Extracted data entries
▼
/-- Commands, seeds, replica reads and comparisons at a Taster (R27, R94, R179, R193, R203, R205, R206, R220, R222, R224, R448, R449, R450).
On a cluster that a Taster checks a command whose context's seed is neither cached nor asked for asks the Hall for it; on one that none checks a context with no command there yet is refused; a seed load of a context under a SET is held back and any other that was asked for is served; a line of a read that ends in an error drops its unit with 0x3013 and the error; a stale Y read drops its unit; a unit whose value or format differs from the host's raises 0x3001; a stage that Moldom or a stop holds does nothing. -/
def Obligations.ReplicaUnits : Prop :=
  ∀ (k : ClusterId) (s : State),
    (∀ (x : BitVec 128) (opr : Option (BitVec 384)),
      let c := (s.descIn k.val x.toNat (opr.map (·.toNat))).ctx
      ((s.checker k.val).isSome = true →
        (s.rplOf k.val).seeds.find? (fun e => e.1 == c) = none → (s.rplOf k.val).seedAsked.contains c = false →
        runs (.descriptorArrive k x opr) s (fun t => Out.ask 0x450 (puTst k.val) (puHal (regionOfCluster k.val)) c ∈ t.sent)) ∧
      ((s.checker k.val).isNone = true → bits x.toNat 11 0 ≠ 0 → (s.liveCtxs k.val).contains (bits x.toNat 11 0) = false →
        runs (.descriptorArrive k x opr) s (fun t =>
          t = s.emit (.ask 0x27 (puHal (regionOfCluster k.val)) (puTst k.val) (bits x.toNat 11 0))))) ∧
    (∀ ctx : Ctx,
      (s.prv.setting.any (fun x => x.ctx == ctx.toNat) = true →
        runs (.seedLoadDone k ctx) s (fun t => t.prv.heldLoads.contains (k.val, ctx.toNat) = true ∧ t.rpl = s.rpl)) ∧
      (s.prv.setting.any (fun x => x.ctx == ctx.toNat) = false → (s.rplOf k.val).seedAsked.contains ctx.toNat = true →
        runs (.seedLoadDone k ctx) s (fun t => t.prv.served.contains (regionOfCluster k.val, ctx.toNat) = true))) ∧
    (∀ (tag : BitVec 6) (data : BitVec 512) (last : Bool) (err : BitVec 2) (h : Nat) (u : RplUnit),
      s.stageHeld k.val 1 = false → s.checker k.val = some h →
      (s.rplOf k.val).units.find? (fun u => match u.req with | some r => r.1 == tag.toNat | none => false) = some u →
      last = true → (err = 1 ∨ err = 2) → s.marks.contains (puTst h, 0x3013, 0) = false →
      runs (.replicaReadLine k tag data last err) s (fun t =>
        event s 0x3013 (puTst h) u.cmd err.toNat ((u.req.map (·.2)).getD 0) ∈ t.transit)) ∧
    (∀ (tag : BitVec 6) (data : BitVec 512) (last : Bool) (err : BitVec 2), s.stageHeld k.val 1 = true →
      runs (.replicaReadLine k tag data last err) s (fun t => t = s)) ∧
    (∀ (id : CmdId) (pos h : Nat), s.checker k.val = some h →
      (∀ u : RplUnit, (s.rplOf k.val).units.find? (fun u => s.unitIs id.toNat pos u && decide (u.stage = 0)) = some u →
        ((s.rcmd u.home id.toNat).map (·.ended)).getD false = true →
        runs (.replicaReadStale k id pos) s (fun t => t = (s.dropUnit k.val h u 7 0).rplRegion (regionOfCluster k.val))) ∧
      (∀ (j : Nat) (u : RplUnit) (upset : Option CaseVal) (d : Desc) (c : RplCmd) (job : Job) (r : Done) (y : El) (host : CaseVal),
        s.comparable k.val id.toNat pos = some (j, u) →
        s.stageHeld k.val 2 = false → s.stageHeld k.val 3 = false → s.stageHeld k.val 4 = false →
        s.descOf u.home u.cmd = some d → s.rcmd u.home u.cmd = some c → s.unitJob u = some job → d.mayvary = false →
        s.unitEval u = .ok (r, y, host) → (CaseVal.same (upset.getD r.val) host = false ∨ job.outFmt ≠ y.fmt) →
        s.marks.contains (puTst h, 0x3001, 0) = false →
        runs (.replicaCompare k id pos upset) s (fun t => ∃ e ∈ t.transit, e.code = 0x3001 ∧ e.puid = puTst h)))

/-- Descriptor loads, broadcasts, partial selections and outcomes (R211, R226, R227, R375, R603).
A LOAD of index 0 ends with STATUS 5, one with BCAST set is busy with STATUS 1 until every trusted Taster has answered; the last answer of a broadcast load ends it with its status; an INVAL with BCAST empties the active Brewhouse's copy; a rank's partial selection of its slice joins what the lead holds of the row; an outcome is one item on the Taster's channel to its Hall. -/
def Obligations.DescriptorStore : Prop :=
  ∀ (k : ClusterId) (s : State),
    (writable s (uTST k.val) = true → s.takingOver = false → s.descStatus k.val ≠ 1 →
      (s.isSet (uTST k.val) TST_DESC_SEL_BCAST = false → s.rd (uTST k.val) TST_DESC_SEL_INDEX = 0 →
        runs (.descriptorLoad k) s (fun t => t.rd (uTST k.val) TST_DESC_CTRL_STATUS = 5)) ∧
      (s.isSet (uTST k.val) TST_DESC_SEL_BCAST = true →
        runs (.descriptorLoad k) s (fun t => t.rd (uTST k.val) TST_DESC_CTRL_STATUS = 1 ∧ (t.rplOf k.val).bcast.isSome = true) ∧
        runs (.descriptorInvalidate k) s (fun t =>
          t.descBytes (256 * s.rd (uTST k.val) TST_DESC_SEL_KIND + s.rd (uTST k.val) TST_DESC_SEL_INDEX) = []))) ∧
    (∀ (j : ClusterId) (b' : Broadcast), (s.rplOf k.val).bcast = some b' → b'.left.contains j.val = true →
      b'.left.filter (· != j.val) = [] → b'.inval = false → b'.refusal = none →
      runs (.descriptorBroadcastAnswer k j) s (fun t => (t.rplOf k.val).bcast = none ∧
        t.rd (uTST k.val) TST_DESC_CTRL_STATUS = (s.loadAt j.val b'.kind b'.index b'.len b'.bytes).2 % 8)) ∧
    (∀ (j : ClusterId) (ctx : Ctx) (step : Step) (upset : Option CaseVal) (x : StepCheck) (u : RplUnit) (c : RplCmd) (lo hi : Nat)
        (v : Done) (hv : El × CaseVal) (l : List (Word × Word)),
      s.stepOf (regionOfCluster k.val) ctx.toNat step.toNat = some x → x.lead = k.val → regionOfCluster j.val = regionOfCluster k.val →
      (s.rplOf j.val).units.filter (fun u => s.ofStep ctx.toNat step.toNat u && decide (u.stage = 1) && isSlice u) = [u] →
      u.role = .slice lo hi → s.unitEval u = .ok (v, hv) → upset.getD v.val = .row l → s.rcmd u.home u.cmd = some c →
      runs (.privPartialSelection k j ctx step upset) s (fun t => ∃ c', t.rcmd u.home u.cmd = some c' ∧
        (u.e, lo, hi, l.map (fun e => (e.1.toNat, e.2.toNat))) ∈ c'.parts)) ∧
    (∀ (id : CmdId) (out : PrivOutcome),
      runs (.privOutcome k id out) s (fun t => (t.chan (chTst k.val)).items = ((s.chan (chTst k.val)).items + 1) % 2 ^ 32))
▲
** EXERCISE PROMPT **
The expected result is every line above containing the string "home".

** RESULT OF THIS TASK **
        ((s.rcmd u.home id.toNat).map (·.ended)).getD false = true →
        s.descOf u.home u.cmd = some d → s.rcmd u.home u.cmd = some c → s.unitJob u = some job → d.mayvary = false →
      u.role = .slice lo hi → s.unitEval u = .ok (v, hv) → upset.getD v.val = .row l → s.rcmd u.home u.cmd = some c →
      runs (.privPartialSelection k j ctx step upset) s (fun t => ∃ c', t.rcmd u.home u.cmd = some c' ∧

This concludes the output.